When I first read this was an option I dismissed it as a car configuration, but when I saw it again recently I realized it actually eliminates all the headache of how hard it is to effectively fuse the small loads like contactors and relays off the giant 48v bank. I can run it all off basically a car battery and then no one can laugh at me for using automotive fuses! Ok well they can laugh but they can't correct me.
 
With the smaller gauge wiring required for contactor coils and display modules, BMS power etc, automotive fuses are fine. (same for BMS sense wires if you fuse them).

If you want to confirm it’s simple to rig a test circuit with a fuse to see for yourself.

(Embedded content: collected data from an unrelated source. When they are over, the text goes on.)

-- ==== Sys2Proof/Laws/Ram.lean ====
section
/-! SUPPORT. MemRead and MemWrite (spec/40_cache.md R86 to R88) against the RAM view (spec/20_memory.md R50): what a
read answers, the bytes a write changes, and what is left when either stops part way (spec/60_exceptions.md R166). -/

namespace Sys2Proof.Machine

open Sys2Proof

variable {s t : State}

/-- At most `n` accesses were counted, and at most as many hits as accesses. -/
def Counted (s t : State) (n : Nat) : Prop :=
  ∃ m k, k ≤ m ∧ m ≤ n ∧ t.accesses = s.accesses + BitVec.ofNat 64 m ∧ t.hits = s.hits + BitVec.ofNat 64 k

theorem Counted.refl (s : State) : Counted s s 0 := ⟨0, 0, le_refl 0, le_refl 0, by simp, by simp⟩

theorem Counted.trans {s t u : State} {m n : Nat} (h : Counted s t m) (h' : Counted t u n) : Counted s u (m + n) := by
  obtain ⟨a, k, h1, h2, h3, h4⟩ := h
  obtain ⟨a', k', h1', h2', h3', h4'⟩ := h'
  refine ⟨a + a', k + k', by omega, by omega, ?_, ?_⟩
  · rw [h3', h3, BitVec.add_assoc, BitVec.ofNat_add]
  · rw [h4', h4, BitVec.add_assoc, BitVec.ofNat_add]

theorem Counted.mono {s t : State} {m n : Nat} (h : Counted s t m) (hmn : m ≤ n) : Counted s t n := by
  obtain ⟨a, k, h1, h2, h3, h4⟩ := h
  exact ⟨a, k, h1, by omega, h3, h4⟩

theorem Counted.congr {s t u : State} {n : Nat} (h : Counted s t n) (ha : u.accesses = t.accesses)
    (hh : u.hits = t.hits) : Counted s u n := by
  obtain ⟨a, k, h1, h2, h3, h4⟩ := h
  exact ⟨a, k, h1, h2, by rw [ha, h3], by rw [hh, h4]⟩

/-- The bytes the core sees at one piece. -/
def State.viewPiece (s : State) (p : Piece) : List Byte := s.viewBytes (p.tag + p.first) p.count

theorem State.viewBytes_congr (h : ∀ o, t.view o = s.view o) (o n : Nat) : t.viewBytes o n = s.viewBytes o n := by
  simp [State.viewBytes, h]

@[simp] theorem State.length_viewBytes (s : State) (o n : Nat) : (s.viewBytes o n).length = n := by
  simp [State.viewBytes]

theorem State.viewBytes_add (s : State) (o m n : Nat) :
    s.viewBytes o (m + n) = s.viewBytes o m ++ s.viewBytes (o + m) n := by
  simp [State.viewBytes, List.range_add, Nat.add_assoc, Function.comp_def]

/-- The pieces of an access cover its bytes in order (R43). -/
theorem State.viewPieces (s : State) (o n : Nat) :
    (s.cfg.pieces o n).flatMap s.viewPiece = s.viewBytes o n := by
  have hadd := s.cfg.tagOf_add_idxOf o
  have hlt := s.cfg.idxOf_lt o
  unfold Config.pieces
  split
  · simp [State.viewPiece, hadd]
  · simp only [List.flatMap_cons, List.flatMap_nil, List.append_nil, State.viewPiece]
    have h1 : s.cfg.tagOf o + s.cfg.lineSize + 0 = o + (s.cfg.lineSize - s.cfg.idxOf o) := by omega
    rw [hadd, h1, ← State.viewBytes_add]
    congr 1
    omega

/-- The bytes of a resident line are the view of its offsets. -/
theorem Holds.lineBytes (h : Inv s) {i : Nat} {p : Piece} (hh : Holds s i p.tag) (hp : p.Inside s.cfg) :
    ((s.slot i).data.drop p.first).take p.count = s.viewPiece p := by
  have hlen := h.data_length i
  have hin := hp.in_line
  refine List.ext_getElem (by simp [State.viewPiece]; omega) fun j h1 h2 => ?_
  have hj : j < p.count := by simpa [State.viewPiece] using h2
  have hv : s.view (p.tag + (p.first + j)) = (s.slot i).data.getD (p.first + j) Memory.unlisted := by
    have ht := Config.tagOf_eq (c := s.cfg) (o := p.tag + (p.first + j)) hp.aligned (by omega) (by omega)
    rw [h.view_resident hh.valid (hh.tag.trans ht.1.symm), ht.2]
    congr 1
    omega
  simp only [State.viewPiece, State.viewBytes, List.getElem_map, List.getElem_range, List.getElem_take,
    List.getElem_drop, Nat.add_assoc, hv]
  rw [List.getD_eq_getElem?_getD, List.getElem?_eq_getElem (by omega)]
  rfl

/-- All the read of pieces can do (R87): the bytes are those the core sees before the read. -/
theorem readPieces_spec (ps : List Piece) (h : Inv s) (hp : ∀ p ∈ ps, p.Inside s.cfg) :
    (readPieces ps s).Spec
      (fun bytes t => Calm s t ∧ (Coherent s → bytes = ps.flatMap s.viewPiece) ∧
        t.accesses = s.accesses + BitVec.ofNat 64 ps.length ∧ Counted s t ps.length)
      fun w t => Calm s t ∧ StopOk s w ∧ Counted s t ps.length ∧
        ∃ q < ps.length, t.accesses = s.accesses + BitVec.ofNat 64 (q + 1) := by
  induction ps generalizing s with
  | nil => exact ⟨.refl h, fun _ => rfl, by simp, .refl s⟩
  | cons p ps ih =>
    have hpi := hp p (by simp)
    unfold readPieces
    refine Txn.Spec.andThen ((resolve_spec h hpi.aligned hpi.in_ram).mono (fun _ _ hq => hq) ?_) ?_
    · rintro w t ⟨hcalm, hstop, ha, hh, -⟩
      exact ⟨hcalm, hstop, ⟨1, 0, by omega, by simp, ha, by simpa using hh⟩, 0, by simp, ha⟩
    · rintro i t ⟨hcalm, hholds, ha, hh⟩
      have hcfg := hcalm.inner.cfg
      have hc1 : Counted s t 1 := by
        refine ⟨1, if (s.lookup p.tag).isSome then 1 else 0, by split <;> omega, le_refl 1, ha, ?_⟩
        rw [hh]
        split <;> rfl
      refine Txn.Spec.andThen ((ih hcalm.inv fun q hq => by rw [hcfg]; exact hp q (by simp [hq])).mono
        (fun _ _ hq => hq) ?_) ?_
      · rintro w u ⟨hcalm', hstop, hcount, q, hq, ha'⟩
        refine ⟨hcalm.trans hcalm', hcalm.stopOk hstop, (hc1.trans hcount).mono (by simp; omega), q + 1, by simp; omega, ?_⟩
        rw [ha', ha, BitVec.add_assoc, Nat.add_comm (q + 1) 1, BitVec.ofNat_add 1]
      · rintro rest u ⟨hcalm', hrest, ha', hcount⟩
        refine ⟨hcalm.trans hcalm', fun hc => ?_, ?_, (hc1.trans hcount).mono (by simp; omega)⟩
        · rw [hrest (hcalm.coherent hc), hholds.lineBytes hcalm.inv (hcfg ▸ hpi), List.flatMap_cons]
          have hv := hcalm.view hc
          congr 1
          · exact State.viewBytes_congr hv _ _
          · exact List.flatMap_congr fun q _ => State.viewBytes_congr hv _ _
        · rw [ha', ha, BitVec.add_assoc, List.length_cons, Nat.add_comm ps.length 1, BitVec.ofNat_add]

/-- All MemRead can do (R87). -/
theorem memRead_spec (h : Inv s) {o n : Nat} (hn : 0 < n) (hn4 : n ≤ 4) (ho : o + n ≤ s.cfg.ramSize) :
    (memRead o n s).Spec
      (fun bytes t => Calm s t ∧ (Coherent s → bytes = s.viewBytes o n) ∧
        t.accesses = s.accesses + BitVec.ofNat 64 (s.cfg.pieces o n).length ∧ Counted s t 2)
      fun w t => Calm s t ∧ StopOk s w ∧ Counted s t 2 := by
  have hlen : (s.cfg.pieces o n).length ≤ 2 := by
    rcases s.cfg.length_pieces o n with hl | hl <;> omega
  refine (readPieces_spec _ h (Config.pieces_inside h.cfg_wf hn hn4 ho)).mono ?_ ?_
  · rintro bytes t ⟨h1, h2, h3, h4⟩
    exact ⟨h1, fun hc => by rw [h2 hc, State.viewPieces], h3, h4.mono hlen⟩
  · rintro w t ⟨h1, h2, h3, -⟩
    exact ⟨h1, h2, h3.mono hlen⟩

/-! ### Writes -/

/-- As `Calm`, but the RAM view holds `bytes` from offset `o` on and is as before elsewhere. -/
structure Wrote (s t : State) (o : Nat) (bytes : List Byte) : Prop where
  inv      : Inv t
  inner    : Inner s t
  coherent : Coherent s → Coherent t
  view     : Coherent s → ∀ p,
    t.view p = if o ≤ p ∧ p < o + bytes.length then bytes.getD (p - o) Memory.unlisted else s.view p
  left     : DrawsLeft s t
  trace    : ∃ events, t.bsLog = s.bsLog ++ events ∧
    ∀ e ∈ events, e.wholeLine s.cfg

theorem Calm.trace_trans {s t u : State} (hc : t.cfg = s.cfg)
    (h : ∃ events, t.bsLog = s.bsLog ++ events ∧ ∀ e ∈ events, e.wholeLine s.cfg)
    (h' : ∃ events, u.bsLog = t.bsLog ++ events ∧ ∀ e ∈ events, e.wholeLine t.cfg) :
    ∃ events, u.bsLog = s.bsLog ++ events ∧ ∀ e ∈ events, e.wholeLine s.cfg := by
  obtain ⟨e1, h1, p1⟩ := h
  obtain ⟨e2, h2, p2⟩ := h'
  rw [hc] at p2
  refine ⟨e1 ++ e2, by rw [h2, h1, List.append_assoc], fun e he => ?_⟩
  rcases List.mem_append.1 he with he | he
  · exact p1 e he
  · exact p2 e he

theorem Calm.wrote (h : Calm s t) (o : Nat) : Wrote s t o [] :=
  ⟨h.inv, h.inner, h.coherent, fun hc p => by rw [if_neg (by simp)]; exact h.view hc p, h.left, h.trace⟩

theorem Calm.wrote_trans {u : State} {o : Nat} {bytes : List Byte} (h : Calm s t) (h' : Wrote t u o bytes) :
    Wrote s u o bytes where
  inv := h'.inv
  inner := h.inner.trans h'.inner
  coherent hc := h'.coherent (h.coherent hc)
  view hc p := by rw [h'.view (h.coherent hc), h.view hc]
  left := h.left.trans h'.left
  trace := Calm.trace_trans h.inner.cfg h.trace h'.trace

theorem Wrote.calm_trans {u : State} {o : Nat} {bytes : List Byte} (h : Wrote s t o bytes) (h' : Calm t u) :
    Wrote s u o bytes where
  inv := h'.inv
  inner := h.inner.trans h'.inner
  coherent hc := h'.coherent (h.coherent hc)
  view hc p := by rw [h'.view (h.coherent hc), h.view hc]
  left := h.left.trans h'.left
  trace := Calm.trace_trans h.inner.cfg h.trace h'.trace

/-- Two writes one after the other, the second where the first ends. -/
theorem Wrote.append {u : State} {o : Nat} {a b : List Byte} (h : Wrote s t o a) (h' : Wrote t u (o + a.length) b) :
    Wrote s u o (a ++ b) where
  inv := h'.inv
  inner := h.inner.trans h'.inner
  coherent hc := h'.coherent (h.coherent hc)
  view hc p := by
    rw [h'.view (h.coherent hc), h.view hc, List.length_append]
    by_cases h1 : o ≤ p ∧ p < o + a.length
    · rw [if_neg (by omega), if_pos h1, if_pos (by omega)]
      simp only [List.getD_eq_getElem?_getD]
      rw [List.getElem?_append_left (by omega)]
    · by_cases h2 : o + a.length ≤ p ∧ p < o + a.length + b.length
      · rw [if_pos h2, if_pos (by omega)]
        simp only [List.getD_eq_getElem?_getD]
        rw [List.getElem?_append_right (by omega)]
        congr 2
        omega
      · rw [if_neg h2, if_neg h1, if_neg (by omega)]
  left := h.left.trans h'.left
  trace := Calm.trace_trans h.inner.cfg h.trace h'.trace

theorem State.setSlot_setSlot (s : State) (i : Nat) (x y : Slot) : (s.setSlot i x).setSlot i y = s.setSlot i y := by
  simp [State.setSlot]

/-- Bytes copied into a resident line, which is dirty afterwards (R88, R86 under WRITE_BACK). -/
theorem Wrote.copied (h : Inv s) {i tag first : Nat} {bytes : List Byte} (hh : Holds s i tag)
    (hin : first + bytes.length ≤ s.cfg.lineSize) :
    Wrote s (s.setSlot i { s.slot i with data := splice (s.slot i).data first bytes, dirty := true })
      (tag + first) bytes := by
  have hlen := h.data_length i
  have hi : i < s.slots.length := h.slot_count ▸ hh.lt
  obtain ⟨hal, hram⟩ := h.tag_slot hh.valid
  have hinv : Inv (s.setSlot i { s.slot i with data := splice (s.slot i).data first bytes, dirty := true }) :=
    h.setSlot_same rfl (fun _ => hh.valid) (by simp only; rw [length_splice (by omega), hlen]) (fun _ => hh.valid)
  refine ⟨hinv, .setSlot s i _, fun hc x hx hxv hxd => ?_, fun hc p => ?_, .of_eq rfl rfl, ⟨[], by simp⟩⟩
  · rcases State.mem_setSlot hx with rfl | hx
    · simp at hxd
    · exact hc x hx hxv hxd
  · by_cases hp : s.cfg.tagOf p = tag
    · have hidx := (Config.tagOf_eq_iff (hh.tag ▸ hal)).1 hp
      have hpi := (Config.tagOf_eq (hh.tag ▸ hal) hidx.1 hidx.2).2
      rw [hinv.view_resident (i := i), h.view_resident hh.valid (hh.tag.trans hp.symm),
        State.slot_setSlot_same hi]
      · simp only [State.setSlot_cfg, hpi]
        rw [getD_splice (by omega)]
        by_cases hr : first ≤ p - tag ∧ p - tag < first + bytes.length
        · rw [if_pos hr, if_pos (by omega)]
          congr 1
          omega
        · rw [if_neg hr, if_neg (by omega)]
      · rw [State.slot_setSlot_same hi]; exact hh.valid
      · rw [State.slot_setSlot_same hi]; exact hh.tag.trans hp.symm
    · have hout : ¬ (tag + first ≤ p ∧ p < tag + first + bytes.length) := fun hr =>
        hp ((Config.tagOf_eq_iff (hh.tag ▸ hal)).2 ⟨by omega, by omega⟩)
      rw [if_neg hout]
      by_cases hres : ∃ j, (s.slot j).valid = true ∧ (s.slot j).tag.toNat = s.cfg.tagOf p
      · obtain ⟨j, hjv, hjt⟩ := hres
        have hji : j ≠ i := by rintro rfl; exact hp (hjt.symm.trans hh.tag)
        rw [h.view_resident hjv hjt, hinv.view_resident (i := j)]
        · rw [State.slot_setSlot_other hji]; rfl
        · rw [State.slot_setSlot_other hji]; exact hjv
        · rw [State.slot_setSlot_other hji]; exact hjt
      · rw [State.view_absent, State.view_absent]
        · rfl
        · rintro x hx hxv hxt
          obtain ⟨j, -, rfl⟩ := State.slot_of_mem hx
          exact hres ⟨j, hxv, hxt⟩
        · rintro x hx hxv hxt
          obtain ⟨j, -, rfl⟩ := State.slot_of_mem hx
          rw [State.slot_setSlot] at hxv hxt
          split at hxv
          · next hj =>
            rw [if_pos hj] at hxt
            exact hp (hxt.symm.trans hh.tag)
          · next hj =>
            rw [if_neg hj] at hxt
            exact hres ⟨j, hxv, hxt⟩

/-- What a write leaves when it stops. Where it raises, `R m e` says how many bytes `m` the failed event `e` leaves
written, and no other byte is; where it is cut short, only the invariant matters (R166, R168, R206). -/
structure Torn (s : State) (o : Nat) (bytes : List Byte) (R : Nat → BsEvent → Prop) (w : Stop) (t : State) : Prop where
  stop   : StopOk s w
  inv    : Inv t
  inner  : Inner s t
  trace  : ∃ events, t.bsLog = s.bsLog ++ events ∧
    ∀ e ∈ events, e.wholeLine s.cfg
  partly : Blames w t fun e => ∃ m ≤ bytes.length, R m e ∧ Wrote s t o (bytes.take m)

theorem Calm.torn (h : Calm s t) {w : Stop} (hw : StopOk s w) (o : Nat) (bytes : List Byte) {P : BsEvent → Prop}
    (hb : Blames w t P) {R : Nat → BsEvent → Prop} (hR : ∀ e, P e → R 0 e) : Torn s o bytes R w t :=
  ⟨hw, h.inv, h.inner, h.trace, fun k info he =>
    let ⟨e, h1, h2⟩ := hb k info he
    ⟨e, h1, 0, Nat.zero_le _, hR e h2, by rw [List.take_zero]; exact h.wrote o⟩⟩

On one of my systems i use an AC/DC transformer (wall wart) to power the BMS display. That may be an option for you if your inverter is always on.
 
Yeah I figured there's some more complexity to the reality of small fuses and wires.

But I have a suitable battery laying around anyway, and a battery tender that I can leave plugged into an outlet on the inverter's output. The more I think about it the more I like it.
 
And now I'm considering using an auxiliary 12v lead acid battery to power the BMS controls.
I just used a DC to DC converter that comes off my pack at 53 volts and powers my Orion Jr BMS, contactor and other 12 volt peripherals. I agree with the point in the title that it is sometimes hard to get past the EV terms and functionality with Orion. However I have been using it for seven years and it is bullet proof and the voltage and SOC estimates are very acurate compared to my SolArk. The Orion Jr is much simpler and offers connectivity to my SolArk which the bigger unit does not.
 
But I have a suitable battery laying around anyway, and a battery tender that I can leave plugged into an outlet on the inverter's output. The more I think about it the more I like it.
The advantage of this is if your BMS disconnects the load you will still be able to see the display. I did have this setup for a while, but then i needed the battery for my lawn mower so replaced it with the transformer.
 
Extra advantage found: The Orion can zero out it's hall effect sensor calibration on startup, but only if it's on a separate power supply so that the battery bank draw is truly zero.

And the simple LED SOC display accessory from Orion is 12v only.